-------- Task material --------
/-- SLEEP entry and wake (R68, R69, R71, R145): the drained hub enters SLEEP, where PLL-D, the links of the dies, the
reference buffers and the drivers are off, a timebase that followed its source is in HOLDOVER at its rate, every lane but the
one that KEEP names is DOWN, and HUB_SLEEP ends with OK; an entry that takes 1000 frames is given up, to wake with RESTORE
from where it stands, and HUB_SLEEP ends with TIMEOUT; the end of a wake returns the hub state, STANDBY on a hub of a twin
pair, and ends HUB_WAKE with OK; with RESTORE the channels that were in use are in SETTLING from the present tick, one whose
link lane is lost in FAULT, and no other channel changes. SAFE and the control processor (R13, R14, R23, R24, R391): each
cause of R23, 16 overruns in a row or a pass still running at its second tick after, brings the hub to SAFE, which names it,
stops every capture plan and raises the SAFE interrupt; 64 clean frames clear the held cause; a restart ends every command in
flight with HW_FAULT, abandons a session that is not armed and keeps an armed one; in RESYNC too, where the attempt then
begins again from phase 1. What log entries 62 and 153 name in this is the model's choice or reading. -/
def Obligations.SleepSafeAndRestart : Prop :=
  (∀ (k p q : Nat) (s : State), s.pwr.sleep = .draining k p q → running s = true → k ≠ 0 → s.dsp.run = none → drained s = true →
    ∃ t, exec .sleepDrainDone s = .next t ∧
      t = { s with freeIdx := t.freeIdx, regs := t.regs, pwr := t.pwr, dies := t.dies, hub := t.hub, evt := t.evt, chans := t.chans, lts := t.lts, ltWait := t.ltWait, ltRes := t.ltRes, excs := t.excs, refs := t.refs, auxs := t.auxs, slots := t.slots, tmb := t.tmb, lanes := t.lanes, queues := t.queues, mem := t.mem, rtePath := t.rtePath, twn := t.twn, bcn := t.bcn, hst := t.hst, flight := t.flight, compl := t.compl } ∧
      t.pwr = { s.pwr with sleep := .asleep, keep := keepPick s, pllD := false, before := s.hub.st } ∧
      t.hub = { s.hub with st := .sleep } ∧ t.mem.words = s.mem.words ∧
      (∀ n, n < 4 → (die t n).trained = false ∧ (die t n).up = false) ∧ (∀ n, n < 8 → n ≠ keepPick s → (lane t n).st = .down) ∧
      (∀ b, b < 96 → (ref t b).on = false) ∧ (∀ o, o < 64 → (exc t o).mode = .off) ∧
      ((s.tmb.st = .stepped ∨ s.tmb.st = .locked) → t.tmb.st = .holdover ∧ t.tmb.rho = s.tmb.rho) ∧ Woken .sleep stOk [] s t) ∧
  (∀ (k p q : Nat) (s : State), s.pwr.sleep = .draining k p q → running s = true → k ≠ 0 → k + 1000 ≤ s.ord → drained s = false →
    ∃ t, exec .sleepTimeout s = .next t ∧ t = { s with regs := t.regs, pwr := t.pwr, flight := t.flight, compl := t.compl } ∧
      t.pwr = { s.pwr with sleep := .waking true, before := s.hub.st } ∧ Woken .sleep stTimeout [] s t ∧
      SameRegs [0x5024, 0x502C] s t) ∧
  (∀ s : State, s.pwr.sleep = .waking false → running s = true → linksBack s = true → s.dsp.run = none → s.dsp.held = [] →
    buffersReady s (wakeChans s) = true →
    ∃ t, exec .wakeChannelRestore s = .next t ∧
      t = { s with regs := t.regs, pwr := { s.pwr with sleep := .awake }, hub := t.hub, flight := t.flight, compl := t.compl } ∧
      t.hub = { s.hub with st := if s.hub.st = .sleep then (if s.hub.straps.twinEn then .standby else s.pwr.before) else s.hub.st } ∧
      Woken .wake stOk [] s t ∧ SameRegs [0x5024] s t) ∧
  (∀ s : State, s.pwr.sleep = .waking true → running s = true → linksBack s = true → s.dsp.run = none → s.dsp.held = [] →
    buffersReady s (wakeChans s) = true →
    ∃ t, exec .wakeChannelRestore s = .next t ∧
      t = { s with freeIdx := t.freeIdx, regs := t.regs, pwr := { s.pwr with sleep := .awake }, hub := t.hub, evt := t.evt, chans := t.chans, taps := t.taps, modStart := t.modStart, startAt := t.startAt, restart := t.restart, excs := t.excs, auxs := t.auxs, flight := t.flight, compl := t.compl } ∧
      t.hub = { s.hub with st := if s.hub.st = .sleep then (if s.hub.straps.twinEn then .standby else s.pwr.before) else s.hub.st } ∧
      (∀ g, g < 512 → (chan s g).inUse = true → (chan s g).stuck = false → (die s (g / 128)).lost = false → chCarried s g = true →
        (chan t g).st = .settling ∧ (chan t g).mod0 = startEdge s s.ord) ∧
      (∀ g, g < 512 → (chan s g).inUse = true → chCarried s g = false → (chan t g).st = .fault) ∧
      (∀ g, (chan s g).inUse = false → (chan t g).st = (chan s g).st) ∧ Woken .wake stOk [] s t) ∧
  (∀ s : State, safeDue s ≠ 0 →
    ∃ t, exec .safeEntry s = .next t ∧
      t = { s with regs := t.regs, hub := t.hub, evt := t.evt, taps := t.taps, lanes := t.lanes, plans := t.plans, gunits := t.gunits, mem := t.mem, twn := t.twn } ∧
      t.hub = { s.hub with st := .safe, safeCause := safeDue s, safeHeld := true, clean := 0 } ∧ t.mem.words = s.mem.words ∧
      (∀ j, j < 8 → ((plan s j).st = .filling ∨ (plan s j).st = .ready → (plan t j).st = .idle ∧ (plan t j).cause = 3) ∧
        ((plan s j).st = .post → (plan t j).st = .held ∧ (plan t j).cause = 3)) ∧
      (s.twn.token = false → t.lanes = s.lanes ∧ t.twn = s.twn) ∧
      rg t 0x24 = word (satAdd 32 (rg s 0x24).toNat 1) ∧ bit (rg t 0x10) 0 = true) ∧
  (∀ s : State, safeDue s = 0 → exec .safeEntry s = .next s) ∧
  (∀ s : State, running s = true → s.hub.st ≠ .safe → s.hub.st ≠ .sleep → 16 ≤ s.hub.consec → safeDue s = 1) ∧
  (∀ (o : Nat) (s : State), running s = true → s.hub.st ≠ .safe → s.hub.st ≠ .sleep → s.hub.consec < 16 → s.dsp.run = some o →
    o + 2 ≤ s.ord → safeDue s = 2) ∧
  (∀ s : State, running s = true → s.hub.st = .safe → 64 ≤ s.hub.clean →
    exec .safeCauseCleared s = .next { s with hub := { s.hub with safeHeld := false } }) ∧
  (∀ s : State, running s = true → s.hub.st ≠ .resync → (s.cmt.st = .closed ∨ s.cmt.st = .armed) →
    ∃ t, exec .processorRestart s = .next t ∧
      t = { s with regs := t.regs, evt := t.evt, mem := t.mem, hst := t.hst, flight := t.flight, compl := t.compl } ∧
      t.mem.words = s.mem.words ∧ AllFailed s t ∧ rg t 0x5034 = word (satAdd 32 (rg s 0x5034).toNat 1) ∧ bit (rg t 0x5010) 0 = true) ∧
  (∀ s : State, running s = true → s.hub.st ≠ .resync → (s.cmt.st = .open_ ∨ s.cmt.st = .checking) →
    ∃ t, exec .processorRestart s = .next t ∧ t.cmt.st = .closed ∧ t.cmt.owner = .none ∧ t.staged = [] ∧
      t = { s with regs := t.regs, staged := t.staged, cmt := t.cmt, evt := t.evt, mem := t.mem, hst := t.hst, flight := t.flight, compl := t.compl } ∧
      t.mem.words = s.mem.words ∧ AllFailed s t ∧ rg t 0x5034 = word (satAdd 32 (rg s 0x5034).toNat 1) ∧ bit (rg t 0x5010) 0 = true) ∧
  (∀ s : State, running s = true → s.hub.st = .resync → s.twn.ph = 0 → (s.cmt.st = .open_ ∨ s.cmt.st = .checking) →
    ∃ t, exec .processorRestart s = .next t ∧ t.cmt.st = .closed ∧ t.staged = [] ∧ t.twn = s.twn ∧ AllFailed s t) ∧
  (∀ s : State, running s = true → s.hub.st = .resync → s.twn.ph ≠ 0 → (s.cmt.st = .open_ ∨ s.cmt.st = .checking) →
    ∃ t, exec .processorRestart s = .next t ∧ t.cmt.st = .open_ ∧ t.cmt.owner = .firmware ∧ t.staged = [] ∧ t.twn.ph = 1 ∧
      t.twn.att = s.twn.att + 1 ∧ AllFailed s t) ∧
  (∀ s : State, running s = true → s.hub.st = .resync → s.cmt.st = .armed →
    ∃ t, exec .processorRestart s = .next t ∧ t.cmt = s.cmt ∧ t.staged = s.staged ∧ AllFailed s t ∧
      (s.twn.ph ≠ 0 → t.twn.ph = 1 ∧ t.twn.att = s.twn.att + 1))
--------
== Task goal ==
Where a line above holds the word "freeIdx", copy it.

== Solution ==
      t = { s with freeIdx := t.freeIdx, regs := t.regs, pwr := t.pwr, dies := t.dies, hub := t.hub, evt := t.evt, chans := t.chans, lts := t.lts, ltWait := t.ltWait, ltRes := t.ltRes, excs := t.excs, refs := t.refs, auxs := t.auxs, slots := t.slots, tmb := t.tmb, lanes := t.lanes, queues := t.queues, mem := t.mem, rtePath := t.rtePath, twn := t.twn, bcn := t.bcn, hst := t.hst, flight := t.flight, compl := t.compl } ∧
      t = { s with freeIdx := t.freeIdx, regs := t.regs, pwr := { s.pwr with sleep := .awake }, hub := t.hub, evt := t.evt, chans := t.chans, taps := t.taps, modStart := t.modStart, startAt := t.startAt, restart := t.restart, excs := t.excs, auxs := t.auxs, flight := t.flight, compl := t.compl } ∧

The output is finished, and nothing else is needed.